Items listed in a dataset:
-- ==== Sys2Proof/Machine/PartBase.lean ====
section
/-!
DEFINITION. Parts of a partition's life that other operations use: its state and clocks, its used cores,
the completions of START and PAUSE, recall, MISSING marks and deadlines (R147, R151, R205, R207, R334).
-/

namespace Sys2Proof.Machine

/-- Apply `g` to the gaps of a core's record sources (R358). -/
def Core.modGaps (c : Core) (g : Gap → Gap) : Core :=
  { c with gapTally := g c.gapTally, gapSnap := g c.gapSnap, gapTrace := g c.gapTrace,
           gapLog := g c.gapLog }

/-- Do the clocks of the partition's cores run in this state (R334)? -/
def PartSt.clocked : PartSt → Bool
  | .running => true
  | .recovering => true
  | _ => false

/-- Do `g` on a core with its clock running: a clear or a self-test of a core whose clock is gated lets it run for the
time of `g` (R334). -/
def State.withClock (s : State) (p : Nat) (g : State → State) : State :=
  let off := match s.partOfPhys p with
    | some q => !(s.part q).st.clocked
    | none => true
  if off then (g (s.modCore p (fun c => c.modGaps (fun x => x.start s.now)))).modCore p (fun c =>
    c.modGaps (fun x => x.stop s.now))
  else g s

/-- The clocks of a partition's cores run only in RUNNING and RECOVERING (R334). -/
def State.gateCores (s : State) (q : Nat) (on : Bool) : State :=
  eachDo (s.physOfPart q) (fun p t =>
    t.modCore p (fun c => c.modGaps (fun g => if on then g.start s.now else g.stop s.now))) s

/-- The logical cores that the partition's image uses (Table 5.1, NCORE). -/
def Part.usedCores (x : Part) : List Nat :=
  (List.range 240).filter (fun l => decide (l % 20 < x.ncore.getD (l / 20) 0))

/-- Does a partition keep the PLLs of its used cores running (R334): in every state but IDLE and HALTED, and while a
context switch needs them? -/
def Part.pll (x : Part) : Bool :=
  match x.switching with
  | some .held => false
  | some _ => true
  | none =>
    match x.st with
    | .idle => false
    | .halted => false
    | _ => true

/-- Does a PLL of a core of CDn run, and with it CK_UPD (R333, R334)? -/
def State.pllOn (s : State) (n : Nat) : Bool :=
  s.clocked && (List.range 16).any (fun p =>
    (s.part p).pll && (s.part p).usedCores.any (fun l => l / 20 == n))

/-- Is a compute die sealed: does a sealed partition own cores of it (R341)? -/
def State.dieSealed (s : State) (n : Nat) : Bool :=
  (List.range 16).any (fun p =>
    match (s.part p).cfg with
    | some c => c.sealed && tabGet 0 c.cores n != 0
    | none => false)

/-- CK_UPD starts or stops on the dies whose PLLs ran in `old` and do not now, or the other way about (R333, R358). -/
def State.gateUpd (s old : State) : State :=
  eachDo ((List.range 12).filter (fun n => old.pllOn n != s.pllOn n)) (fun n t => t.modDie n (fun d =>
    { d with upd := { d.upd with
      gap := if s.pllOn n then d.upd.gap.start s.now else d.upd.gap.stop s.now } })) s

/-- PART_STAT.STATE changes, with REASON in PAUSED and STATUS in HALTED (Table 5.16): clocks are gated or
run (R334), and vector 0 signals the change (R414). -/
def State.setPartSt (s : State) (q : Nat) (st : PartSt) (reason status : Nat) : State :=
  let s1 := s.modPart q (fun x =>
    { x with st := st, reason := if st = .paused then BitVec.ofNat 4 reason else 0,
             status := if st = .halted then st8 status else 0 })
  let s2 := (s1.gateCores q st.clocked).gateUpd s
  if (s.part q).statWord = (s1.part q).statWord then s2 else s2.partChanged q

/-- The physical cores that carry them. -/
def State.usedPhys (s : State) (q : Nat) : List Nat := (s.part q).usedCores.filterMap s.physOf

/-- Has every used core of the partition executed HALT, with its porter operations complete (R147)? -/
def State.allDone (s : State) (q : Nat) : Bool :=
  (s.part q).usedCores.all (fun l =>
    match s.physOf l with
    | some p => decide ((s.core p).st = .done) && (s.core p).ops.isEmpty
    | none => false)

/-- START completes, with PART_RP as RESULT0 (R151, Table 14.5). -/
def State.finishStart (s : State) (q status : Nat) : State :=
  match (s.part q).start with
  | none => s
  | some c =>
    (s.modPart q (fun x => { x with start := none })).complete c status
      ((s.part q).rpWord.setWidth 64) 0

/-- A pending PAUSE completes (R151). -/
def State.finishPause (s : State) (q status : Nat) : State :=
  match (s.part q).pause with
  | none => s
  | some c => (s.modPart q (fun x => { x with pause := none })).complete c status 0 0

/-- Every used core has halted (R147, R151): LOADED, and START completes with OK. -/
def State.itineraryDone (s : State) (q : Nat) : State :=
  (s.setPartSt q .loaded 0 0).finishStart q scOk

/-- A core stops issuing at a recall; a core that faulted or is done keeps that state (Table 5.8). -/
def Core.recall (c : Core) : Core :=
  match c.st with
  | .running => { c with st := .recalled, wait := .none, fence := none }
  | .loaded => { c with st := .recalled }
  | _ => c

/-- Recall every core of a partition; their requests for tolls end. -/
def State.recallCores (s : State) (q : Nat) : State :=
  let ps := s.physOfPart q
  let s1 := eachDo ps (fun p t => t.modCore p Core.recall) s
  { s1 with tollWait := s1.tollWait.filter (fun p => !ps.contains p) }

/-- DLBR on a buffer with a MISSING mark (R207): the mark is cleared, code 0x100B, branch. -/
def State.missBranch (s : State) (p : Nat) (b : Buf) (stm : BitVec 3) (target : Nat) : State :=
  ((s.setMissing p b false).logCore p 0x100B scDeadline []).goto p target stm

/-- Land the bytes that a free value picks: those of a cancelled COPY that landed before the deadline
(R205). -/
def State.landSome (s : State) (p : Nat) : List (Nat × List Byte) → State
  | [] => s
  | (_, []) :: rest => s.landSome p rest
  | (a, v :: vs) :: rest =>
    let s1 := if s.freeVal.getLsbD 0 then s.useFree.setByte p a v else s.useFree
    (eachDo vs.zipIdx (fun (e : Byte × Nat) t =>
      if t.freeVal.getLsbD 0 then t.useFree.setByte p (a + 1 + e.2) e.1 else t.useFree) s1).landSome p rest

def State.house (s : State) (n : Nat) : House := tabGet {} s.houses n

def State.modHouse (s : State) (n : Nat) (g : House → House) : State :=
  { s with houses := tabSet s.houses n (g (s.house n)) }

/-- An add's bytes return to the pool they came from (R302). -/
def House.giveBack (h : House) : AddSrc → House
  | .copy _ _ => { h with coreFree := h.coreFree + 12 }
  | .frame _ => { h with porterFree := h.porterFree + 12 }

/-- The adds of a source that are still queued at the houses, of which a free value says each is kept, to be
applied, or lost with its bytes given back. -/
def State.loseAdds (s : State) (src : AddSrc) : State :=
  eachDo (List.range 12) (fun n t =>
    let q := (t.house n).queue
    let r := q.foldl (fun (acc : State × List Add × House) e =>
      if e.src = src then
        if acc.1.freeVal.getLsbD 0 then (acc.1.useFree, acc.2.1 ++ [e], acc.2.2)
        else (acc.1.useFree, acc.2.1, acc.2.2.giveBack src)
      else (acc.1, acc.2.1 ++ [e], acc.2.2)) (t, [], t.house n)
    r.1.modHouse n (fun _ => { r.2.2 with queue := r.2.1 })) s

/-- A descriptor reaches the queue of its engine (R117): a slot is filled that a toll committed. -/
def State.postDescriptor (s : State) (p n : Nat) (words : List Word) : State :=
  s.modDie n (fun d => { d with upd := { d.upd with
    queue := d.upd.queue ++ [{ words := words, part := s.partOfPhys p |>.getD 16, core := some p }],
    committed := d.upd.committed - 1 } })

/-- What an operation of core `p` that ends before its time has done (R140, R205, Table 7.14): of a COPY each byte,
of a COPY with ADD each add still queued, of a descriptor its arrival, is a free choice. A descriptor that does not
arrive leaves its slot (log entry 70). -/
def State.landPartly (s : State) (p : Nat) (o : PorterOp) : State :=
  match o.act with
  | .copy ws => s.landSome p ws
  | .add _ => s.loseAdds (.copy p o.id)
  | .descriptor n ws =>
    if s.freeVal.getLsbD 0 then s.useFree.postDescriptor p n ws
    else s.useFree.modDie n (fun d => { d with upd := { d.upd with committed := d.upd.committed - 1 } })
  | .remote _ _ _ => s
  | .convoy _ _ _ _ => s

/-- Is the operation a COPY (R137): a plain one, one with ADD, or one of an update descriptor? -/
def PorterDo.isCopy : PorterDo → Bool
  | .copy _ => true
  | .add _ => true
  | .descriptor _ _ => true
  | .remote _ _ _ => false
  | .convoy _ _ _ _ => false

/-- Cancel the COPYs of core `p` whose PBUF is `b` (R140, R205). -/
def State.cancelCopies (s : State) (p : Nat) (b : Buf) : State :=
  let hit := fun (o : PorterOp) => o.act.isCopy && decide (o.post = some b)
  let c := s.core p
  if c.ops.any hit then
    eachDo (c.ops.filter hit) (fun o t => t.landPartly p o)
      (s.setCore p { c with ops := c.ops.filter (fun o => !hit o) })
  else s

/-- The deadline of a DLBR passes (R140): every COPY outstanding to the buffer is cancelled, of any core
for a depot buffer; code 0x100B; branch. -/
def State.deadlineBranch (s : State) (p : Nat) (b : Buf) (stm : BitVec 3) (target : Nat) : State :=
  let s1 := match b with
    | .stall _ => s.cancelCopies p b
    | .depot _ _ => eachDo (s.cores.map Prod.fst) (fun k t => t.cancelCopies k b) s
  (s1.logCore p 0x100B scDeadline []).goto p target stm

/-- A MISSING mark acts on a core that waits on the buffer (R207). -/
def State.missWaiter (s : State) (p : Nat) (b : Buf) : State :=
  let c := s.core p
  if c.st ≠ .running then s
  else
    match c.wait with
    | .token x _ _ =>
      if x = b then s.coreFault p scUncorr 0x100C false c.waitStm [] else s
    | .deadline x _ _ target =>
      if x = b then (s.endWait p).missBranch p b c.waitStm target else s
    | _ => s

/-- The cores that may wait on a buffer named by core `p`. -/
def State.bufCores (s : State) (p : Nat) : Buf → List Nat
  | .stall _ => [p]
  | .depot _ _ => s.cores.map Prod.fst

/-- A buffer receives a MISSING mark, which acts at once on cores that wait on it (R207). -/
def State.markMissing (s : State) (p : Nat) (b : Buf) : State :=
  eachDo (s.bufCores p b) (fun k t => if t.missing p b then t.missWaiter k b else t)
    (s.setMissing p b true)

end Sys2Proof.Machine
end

■ WHAT TO PRODUCE ■
Please reproduce exactly the lines from the first one of the records above through the line containing "some .held => false", both included, and nothing else.

■ PROBLEM SOLUTION ■
-- ==== Sys2Proof/Machine/PartBase.lean ====
section
/-!
DEFINITION. Parts of a partition's life that other operations use: its state and clocks, its used cores,
the completions of START and PAUSE, recall, MISSING marks and deadlines (R147, R151, R205, R207, R334).
-/

namespace Sys2Proof.Machine

/-- Apply `g` to the gaps of a core's record sources (R358). -/
def Core.modGaps (c : Core) (g : Gap → Gap) : Core :=
  { c with gapTally := g c.gapTally, gapSnap := g c.gapSnap, gapTrace := g c.gapTrace,
           gapLog := g c.gapLog }

/-- Do the clocks of the partition's cores run in this state (R334)? -/
def PartSt.clocked : PartSt → Bool
  | .running => true
  | .recovering => true
  | _ => false

/-- Do `g` on a core with its clock running: a clear or a self-test of a core whose clock is gated lets it run for the
time of `g` (R334). -/
def State.withClock (s : State) (p : Nat) (g : State → State) : State :=
  let off := match s.partOfPhys p with
    | some q => !(s.part q).st.clocked
    | none => true
  if off then (g (s.modCore p (fun c => c.modGaps (fun x => x.start s.now)))).modCore p (fun c =>
    c.modGaps (fun x => x.stop s.now))
  else g s

/-- The clocks of a partition's cores run only in RUNNING and RECOVERING (R334). -/
def State.gateCores (s : State) (q : Nat) (on : Bool) : State :=
  eachDo (s.physOfPart q) (fun p t =>
    t.modCore p (fun c => c.modGaps (fun g => if on then g.start s.now else g.stop s.now))) s

/-- The logical cores that the partition's image uses (Table 5.1, NCORE). -/
def Part.usedCores (x : Part) : List Nat :=
  (List.range 240).filter (fun l => decide (l % 20 < x.ncore.getD (l / 20) 0))

/-- Does a partition keep the PLLs of its used cores running (R334): in every state but IDLE and HALTED, and while a
context switch needs them? -/
def Part.pll (x : Part) : Bool :=
  match x.switching with
  | some .held => false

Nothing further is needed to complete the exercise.